-- WORK INSTRUCTION --
Only those lines in the data below from the line containing "### createContext -/" through the line containing "else 16 := rfl", both included, should be restated word for word.

[LISTED RECORDS — start]

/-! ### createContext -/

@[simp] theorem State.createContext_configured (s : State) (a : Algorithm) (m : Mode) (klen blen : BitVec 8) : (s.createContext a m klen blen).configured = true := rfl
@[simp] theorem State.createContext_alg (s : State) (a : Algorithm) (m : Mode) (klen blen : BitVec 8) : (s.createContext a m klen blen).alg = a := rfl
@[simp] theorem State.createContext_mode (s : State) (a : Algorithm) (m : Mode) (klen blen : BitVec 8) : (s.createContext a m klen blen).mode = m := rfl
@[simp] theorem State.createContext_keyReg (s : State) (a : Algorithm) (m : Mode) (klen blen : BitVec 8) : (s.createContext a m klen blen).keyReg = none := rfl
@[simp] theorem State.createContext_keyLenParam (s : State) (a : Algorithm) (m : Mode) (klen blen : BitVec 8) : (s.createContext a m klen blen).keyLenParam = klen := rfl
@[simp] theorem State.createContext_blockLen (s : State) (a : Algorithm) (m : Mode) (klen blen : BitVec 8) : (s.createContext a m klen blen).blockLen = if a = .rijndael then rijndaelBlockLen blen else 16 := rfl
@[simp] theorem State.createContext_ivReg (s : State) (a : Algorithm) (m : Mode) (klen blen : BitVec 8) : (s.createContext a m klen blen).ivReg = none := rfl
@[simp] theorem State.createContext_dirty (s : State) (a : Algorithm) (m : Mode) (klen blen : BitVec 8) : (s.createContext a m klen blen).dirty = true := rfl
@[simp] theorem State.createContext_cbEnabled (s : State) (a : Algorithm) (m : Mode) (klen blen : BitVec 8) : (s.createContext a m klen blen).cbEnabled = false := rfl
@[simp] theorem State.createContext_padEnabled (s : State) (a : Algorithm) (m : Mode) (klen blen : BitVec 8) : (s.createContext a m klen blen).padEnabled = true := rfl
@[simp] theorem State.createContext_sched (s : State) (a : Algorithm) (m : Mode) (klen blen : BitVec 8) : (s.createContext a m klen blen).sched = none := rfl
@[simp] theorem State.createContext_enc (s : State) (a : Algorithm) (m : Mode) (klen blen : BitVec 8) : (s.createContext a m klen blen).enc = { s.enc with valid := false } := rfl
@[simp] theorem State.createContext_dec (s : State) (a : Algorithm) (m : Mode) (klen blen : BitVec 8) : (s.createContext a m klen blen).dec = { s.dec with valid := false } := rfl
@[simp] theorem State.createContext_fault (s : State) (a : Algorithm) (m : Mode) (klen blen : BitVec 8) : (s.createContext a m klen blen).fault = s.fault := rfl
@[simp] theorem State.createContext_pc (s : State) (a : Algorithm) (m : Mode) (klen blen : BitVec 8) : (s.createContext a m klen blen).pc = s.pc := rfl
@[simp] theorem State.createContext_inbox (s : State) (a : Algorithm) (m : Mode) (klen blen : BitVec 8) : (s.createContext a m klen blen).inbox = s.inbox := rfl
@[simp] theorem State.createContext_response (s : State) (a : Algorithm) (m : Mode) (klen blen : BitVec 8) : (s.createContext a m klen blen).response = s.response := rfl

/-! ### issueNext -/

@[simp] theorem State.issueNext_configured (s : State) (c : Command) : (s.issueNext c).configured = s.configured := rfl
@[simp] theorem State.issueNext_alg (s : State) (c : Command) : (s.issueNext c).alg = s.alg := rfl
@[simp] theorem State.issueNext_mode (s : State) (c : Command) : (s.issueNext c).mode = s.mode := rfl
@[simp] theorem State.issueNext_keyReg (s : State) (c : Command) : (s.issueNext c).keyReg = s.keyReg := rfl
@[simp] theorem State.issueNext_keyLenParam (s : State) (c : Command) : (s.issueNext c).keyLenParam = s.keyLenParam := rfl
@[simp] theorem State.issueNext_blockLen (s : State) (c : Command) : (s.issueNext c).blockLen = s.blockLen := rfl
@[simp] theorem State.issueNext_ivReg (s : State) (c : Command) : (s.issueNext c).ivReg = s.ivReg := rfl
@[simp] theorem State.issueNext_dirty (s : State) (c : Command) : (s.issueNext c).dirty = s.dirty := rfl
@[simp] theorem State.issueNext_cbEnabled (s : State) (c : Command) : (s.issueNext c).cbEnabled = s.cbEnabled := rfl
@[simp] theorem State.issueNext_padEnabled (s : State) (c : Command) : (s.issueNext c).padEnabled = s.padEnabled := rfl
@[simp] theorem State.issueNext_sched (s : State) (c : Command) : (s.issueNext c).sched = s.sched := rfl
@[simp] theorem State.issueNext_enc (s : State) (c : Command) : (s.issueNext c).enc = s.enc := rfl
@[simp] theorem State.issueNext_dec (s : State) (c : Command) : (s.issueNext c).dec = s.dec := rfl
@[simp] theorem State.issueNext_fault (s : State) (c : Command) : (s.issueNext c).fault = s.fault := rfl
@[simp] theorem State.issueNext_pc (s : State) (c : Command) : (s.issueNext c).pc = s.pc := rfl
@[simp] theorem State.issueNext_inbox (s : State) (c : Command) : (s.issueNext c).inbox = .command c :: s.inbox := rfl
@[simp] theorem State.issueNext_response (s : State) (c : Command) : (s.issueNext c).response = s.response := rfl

[LISTED RECORDS — finish]
[LISTED RECORDS — start]

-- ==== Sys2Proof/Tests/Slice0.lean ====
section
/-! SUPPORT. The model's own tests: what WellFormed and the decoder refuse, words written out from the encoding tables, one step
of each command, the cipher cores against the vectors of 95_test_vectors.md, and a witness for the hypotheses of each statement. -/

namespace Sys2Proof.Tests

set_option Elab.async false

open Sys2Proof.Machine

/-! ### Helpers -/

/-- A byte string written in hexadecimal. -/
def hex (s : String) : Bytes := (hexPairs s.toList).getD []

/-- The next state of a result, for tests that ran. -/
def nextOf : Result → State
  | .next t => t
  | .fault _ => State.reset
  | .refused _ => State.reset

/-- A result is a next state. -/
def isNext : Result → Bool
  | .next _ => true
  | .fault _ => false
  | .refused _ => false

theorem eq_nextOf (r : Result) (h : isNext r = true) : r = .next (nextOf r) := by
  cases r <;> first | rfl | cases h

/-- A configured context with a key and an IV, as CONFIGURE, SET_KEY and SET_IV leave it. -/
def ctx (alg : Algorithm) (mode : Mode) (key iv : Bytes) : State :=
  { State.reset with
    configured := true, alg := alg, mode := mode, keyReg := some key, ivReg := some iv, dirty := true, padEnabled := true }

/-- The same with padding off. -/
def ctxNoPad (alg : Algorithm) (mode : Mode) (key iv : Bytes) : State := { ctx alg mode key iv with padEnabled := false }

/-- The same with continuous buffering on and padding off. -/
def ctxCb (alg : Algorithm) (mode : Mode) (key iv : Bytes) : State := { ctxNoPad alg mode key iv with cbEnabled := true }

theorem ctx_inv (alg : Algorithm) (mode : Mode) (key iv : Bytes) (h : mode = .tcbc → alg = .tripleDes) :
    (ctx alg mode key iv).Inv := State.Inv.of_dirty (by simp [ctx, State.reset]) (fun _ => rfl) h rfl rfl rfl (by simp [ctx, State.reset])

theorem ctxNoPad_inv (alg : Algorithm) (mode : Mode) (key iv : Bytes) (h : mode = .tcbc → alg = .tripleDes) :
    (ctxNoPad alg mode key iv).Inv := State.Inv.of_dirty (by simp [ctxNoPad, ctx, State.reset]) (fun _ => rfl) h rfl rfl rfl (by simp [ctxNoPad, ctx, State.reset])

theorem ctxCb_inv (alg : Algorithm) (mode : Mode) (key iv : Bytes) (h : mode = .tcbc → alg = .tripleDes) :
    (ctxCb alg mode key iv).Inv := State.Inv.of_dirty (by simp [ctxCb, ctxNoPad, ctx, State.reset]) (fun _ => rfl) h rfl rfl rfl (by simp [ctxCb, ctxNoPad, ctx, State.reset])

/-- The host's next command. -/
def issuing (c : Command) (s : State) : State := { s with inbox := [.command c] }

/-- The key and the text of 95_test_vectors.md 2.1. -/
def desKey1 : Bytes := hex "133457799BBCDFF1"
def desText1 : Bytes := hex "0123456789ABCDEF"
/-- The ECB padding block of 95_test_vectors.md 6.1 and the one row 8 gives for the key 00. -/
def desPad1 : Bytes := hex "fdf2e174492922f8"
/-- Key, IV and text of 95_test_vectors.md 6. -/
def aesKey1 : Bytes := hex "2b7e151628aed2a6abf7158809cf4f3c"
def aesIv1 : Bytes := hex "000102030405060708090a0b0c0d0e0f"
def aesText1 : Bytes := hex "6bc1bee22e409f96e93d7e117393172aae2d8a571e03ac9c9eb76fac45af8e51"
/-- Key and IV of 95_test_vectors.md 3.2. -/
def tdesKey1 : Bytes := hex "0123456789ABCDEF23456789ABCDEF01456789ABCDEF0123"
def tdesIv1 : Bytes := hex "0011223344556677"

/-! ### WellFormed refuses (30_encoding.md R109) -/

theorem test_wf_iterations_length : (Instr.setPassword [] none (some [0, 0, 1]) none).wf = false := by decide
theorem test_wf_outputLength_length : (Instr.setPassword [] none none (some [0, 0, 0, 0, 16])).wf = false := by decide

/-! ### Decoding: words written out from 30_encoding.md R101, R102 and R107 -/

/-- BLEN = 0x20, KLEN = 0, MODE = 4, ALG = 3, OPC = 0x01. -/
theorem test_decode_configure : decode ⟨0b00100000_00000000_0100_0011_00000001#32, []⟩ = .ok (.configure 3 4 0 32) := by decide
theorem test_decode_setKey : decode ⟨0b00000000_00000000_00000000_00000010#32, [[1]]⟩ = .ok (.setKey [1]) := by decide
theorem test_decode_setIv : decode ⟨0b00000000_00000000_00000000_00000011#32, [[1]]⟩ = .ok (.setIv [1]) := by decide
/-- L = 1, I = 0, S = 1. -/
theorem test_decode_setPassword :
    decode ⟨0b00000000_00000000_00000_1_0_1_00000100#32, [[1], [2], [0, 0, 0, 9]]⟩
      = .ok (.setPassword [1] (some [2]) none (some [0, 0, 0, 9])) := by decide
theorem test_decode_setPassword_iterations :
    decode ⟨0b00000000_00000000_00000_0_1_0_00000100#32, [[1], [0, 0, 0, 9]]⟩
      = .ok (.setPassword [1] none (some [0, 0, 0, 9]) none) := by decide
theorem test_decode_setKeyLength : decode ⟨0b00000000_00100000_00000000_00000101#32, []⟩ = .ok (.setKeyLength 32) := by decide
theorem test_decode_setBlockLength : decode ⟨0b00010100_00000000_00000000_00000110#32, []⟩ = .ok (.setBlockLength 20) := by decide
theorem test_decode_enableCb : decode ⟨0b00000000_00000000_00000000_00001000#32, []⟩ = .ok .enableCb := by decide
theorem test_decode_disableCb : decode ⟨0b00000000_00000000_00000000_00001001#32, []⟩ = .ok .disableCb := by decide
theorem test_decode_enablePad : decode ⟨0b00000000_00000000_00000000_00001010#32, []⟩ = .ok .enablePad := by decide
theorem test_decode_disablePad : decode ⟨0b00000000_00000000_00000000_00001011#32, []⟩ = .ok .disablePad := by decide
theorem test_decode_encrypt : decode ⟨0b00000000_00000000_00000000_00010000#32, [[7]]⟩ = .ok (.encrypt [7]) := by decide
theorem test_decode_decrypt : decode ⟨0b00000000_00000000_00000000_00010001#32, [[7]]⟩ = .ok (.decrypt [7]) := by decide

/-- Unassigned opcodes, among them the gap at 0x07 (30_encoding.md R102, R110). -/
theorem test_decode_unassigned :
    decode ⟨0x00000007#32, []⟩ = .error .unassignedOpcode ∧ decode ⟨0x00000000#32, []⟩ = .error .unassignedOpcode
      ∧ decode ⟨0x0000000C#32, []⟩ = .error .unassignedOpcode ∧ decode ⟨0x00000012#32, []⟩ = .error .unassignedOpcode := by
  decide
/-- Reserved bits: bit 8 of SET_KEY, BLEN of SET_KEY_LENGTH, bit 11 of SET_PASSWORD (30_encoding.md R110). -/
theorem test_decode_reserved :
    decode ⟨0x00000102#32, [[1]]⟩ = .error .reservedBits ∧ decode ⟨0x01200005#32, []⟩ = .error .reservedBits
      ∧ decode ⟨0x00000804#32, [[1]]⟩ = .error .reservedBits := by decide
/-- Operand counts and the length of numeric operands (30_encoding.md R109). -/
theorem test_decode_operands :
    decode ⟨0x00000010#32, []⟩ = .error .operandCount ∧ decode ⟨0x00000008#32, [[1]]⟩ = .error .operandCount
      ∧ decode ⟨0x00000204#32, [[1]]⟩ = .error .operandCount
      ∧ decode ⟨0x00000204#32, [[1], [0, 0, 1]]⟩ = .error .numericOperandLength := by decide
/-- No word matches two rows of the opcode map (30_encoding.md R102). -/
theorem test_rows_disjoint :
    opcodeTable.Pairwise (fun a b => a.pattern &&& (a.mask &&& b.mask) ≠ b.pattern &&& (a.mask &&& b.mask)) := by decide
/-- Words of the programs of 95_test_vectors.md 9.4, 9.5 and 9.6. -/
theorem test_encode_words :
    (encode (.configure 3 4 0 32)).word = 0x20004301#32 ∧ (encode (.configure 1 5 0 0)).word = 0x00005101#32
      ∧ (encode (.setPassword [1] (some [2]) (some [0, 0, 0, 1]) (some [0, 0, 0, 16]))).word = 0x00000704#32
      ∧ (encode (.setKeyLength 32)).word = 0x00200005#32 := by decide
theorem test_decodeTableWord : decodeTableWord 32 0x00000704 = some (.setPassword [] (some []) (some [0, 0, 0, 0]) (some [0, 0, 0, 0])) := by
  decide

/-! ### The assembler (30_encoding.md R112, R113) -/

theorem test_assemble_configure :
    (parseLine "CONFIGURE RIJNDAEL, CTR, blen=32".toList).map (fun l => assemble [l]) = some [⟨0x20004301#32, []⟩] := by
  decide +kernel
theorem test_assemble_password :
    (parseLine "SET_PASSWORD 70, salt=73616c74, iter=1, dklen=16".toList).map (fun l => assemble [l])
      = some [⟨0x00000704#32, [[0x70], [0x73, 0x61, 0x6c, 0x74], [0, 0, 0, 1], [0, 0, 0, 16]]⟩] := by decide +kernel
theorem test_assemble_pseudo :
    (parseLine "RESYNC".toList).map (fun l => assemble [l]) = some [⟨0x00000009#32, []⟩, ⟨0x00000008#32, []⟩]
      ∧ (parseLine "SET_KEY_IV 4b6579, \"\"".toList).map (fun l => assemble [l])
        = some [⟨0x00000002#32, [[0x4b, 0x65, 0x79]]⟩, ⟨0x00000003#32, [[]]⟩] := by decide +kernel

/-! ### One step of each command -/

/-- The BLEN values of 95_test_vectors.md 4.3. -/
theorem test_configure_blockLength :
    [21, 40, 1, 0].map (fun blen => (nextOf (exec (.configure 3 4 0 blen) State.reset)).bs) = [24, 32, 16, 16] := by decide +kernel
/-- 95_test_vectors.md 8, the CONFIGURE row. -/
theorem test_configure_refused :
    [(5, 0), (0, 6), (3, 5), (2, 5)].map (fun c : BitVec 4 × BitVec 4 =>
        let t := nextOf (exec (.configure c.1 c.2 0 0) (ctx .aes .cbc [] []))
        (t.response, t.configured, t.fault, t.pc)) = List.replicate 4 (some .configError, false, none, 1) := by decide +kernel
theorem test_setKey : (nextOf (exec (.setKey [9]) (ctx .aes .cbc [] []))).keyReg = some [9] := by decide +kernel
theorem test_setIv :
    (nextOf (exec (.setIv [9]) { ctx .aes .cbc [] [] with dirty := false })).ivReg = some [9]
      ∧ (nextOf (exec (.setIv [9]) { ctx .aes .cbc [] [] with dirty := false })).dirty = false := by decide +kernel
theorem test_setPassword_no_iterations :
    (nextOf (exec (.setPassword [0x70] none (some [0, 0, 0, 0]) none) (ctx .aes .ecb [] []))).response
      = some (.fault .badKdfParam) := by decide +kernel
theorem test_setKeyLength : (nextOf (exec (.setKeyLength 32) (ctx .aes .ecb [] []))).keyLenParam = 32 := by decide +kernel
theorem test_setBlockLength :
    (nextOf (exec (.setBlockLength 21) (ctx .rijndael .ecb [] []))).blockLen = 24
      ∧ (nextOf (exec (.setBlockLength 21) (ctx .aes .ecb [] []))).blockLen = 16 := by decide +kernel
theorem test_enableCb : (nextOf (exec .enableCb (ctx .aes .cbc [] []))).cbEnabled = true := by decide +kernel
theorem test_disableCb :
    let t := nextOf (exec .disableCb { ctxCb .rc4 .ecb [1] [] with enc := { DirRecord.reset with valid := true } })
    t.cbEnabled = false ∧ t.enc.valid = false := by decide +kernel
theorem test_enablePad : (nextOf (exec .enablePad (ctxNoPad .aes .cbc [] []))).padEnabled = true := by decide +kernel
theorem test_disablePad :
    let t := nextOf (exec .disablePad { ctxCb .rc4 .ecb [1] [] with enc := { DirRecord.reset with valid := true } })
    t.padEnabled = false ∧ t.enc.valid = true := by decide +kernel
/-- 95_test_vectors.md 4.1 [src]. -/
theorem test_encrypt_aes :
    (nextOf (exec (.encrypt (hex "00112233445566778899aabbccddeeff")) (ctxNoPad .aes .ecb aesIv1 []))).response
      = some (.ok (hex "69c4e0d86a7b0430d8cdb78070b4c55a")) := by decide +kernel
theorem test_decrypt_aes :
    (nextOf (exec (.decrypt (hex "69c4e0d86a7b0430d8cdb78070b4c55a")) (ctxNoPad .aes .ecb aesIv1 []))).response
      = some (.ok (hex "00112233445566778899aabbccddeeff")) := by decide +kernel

[LISTED RECORDS — finish]

-- OUTPUT FOR THIS EXERCISE --
/-! ### createContext -/

@[simp] theorem State.createContext_configured (s : State) (a : Algorithm) (m : Mode) (klen blen : BitVec 8) : (s.createContext a m klen blen).configured = true := rfl
@[simp] theorem State.createContext_alg (s : State) (a : Algorithm) (m : Mode) (klen blen : BitVec 8) : (s.createContext a m klen blen).alg = a := rfl
@[simp] theorem State.createContext_mode (s : State) (a : Algorithm) (m : Mode) (klen blen : BitVec 8) : (s.createContext a m klen blen).mode = m := rfl
@[simp] theorem State.createContext_keyReg (s : State) (a : Algorithm) (m : Mode) (klen blen : BitVec 8) : (s.createContext a m klen blen).keyReg = none := rfl
@[simp] theorem State.createContext_keyLenParam (s : State) (a : Algorithm) (m : Mode) (klen blen : BitVec 8) : (s.createContext a m klen blen).keyLenParam = klen := rfl
@[simp] theorem State.createContext_blockLen (s : State) (a : Algorithm) (m : Mode) (klen blen : BitVec 8) : (s.createContext a m klen blen).blockLen = if a = .rijndael then rijndaelBlockLen blen else 16 := rfl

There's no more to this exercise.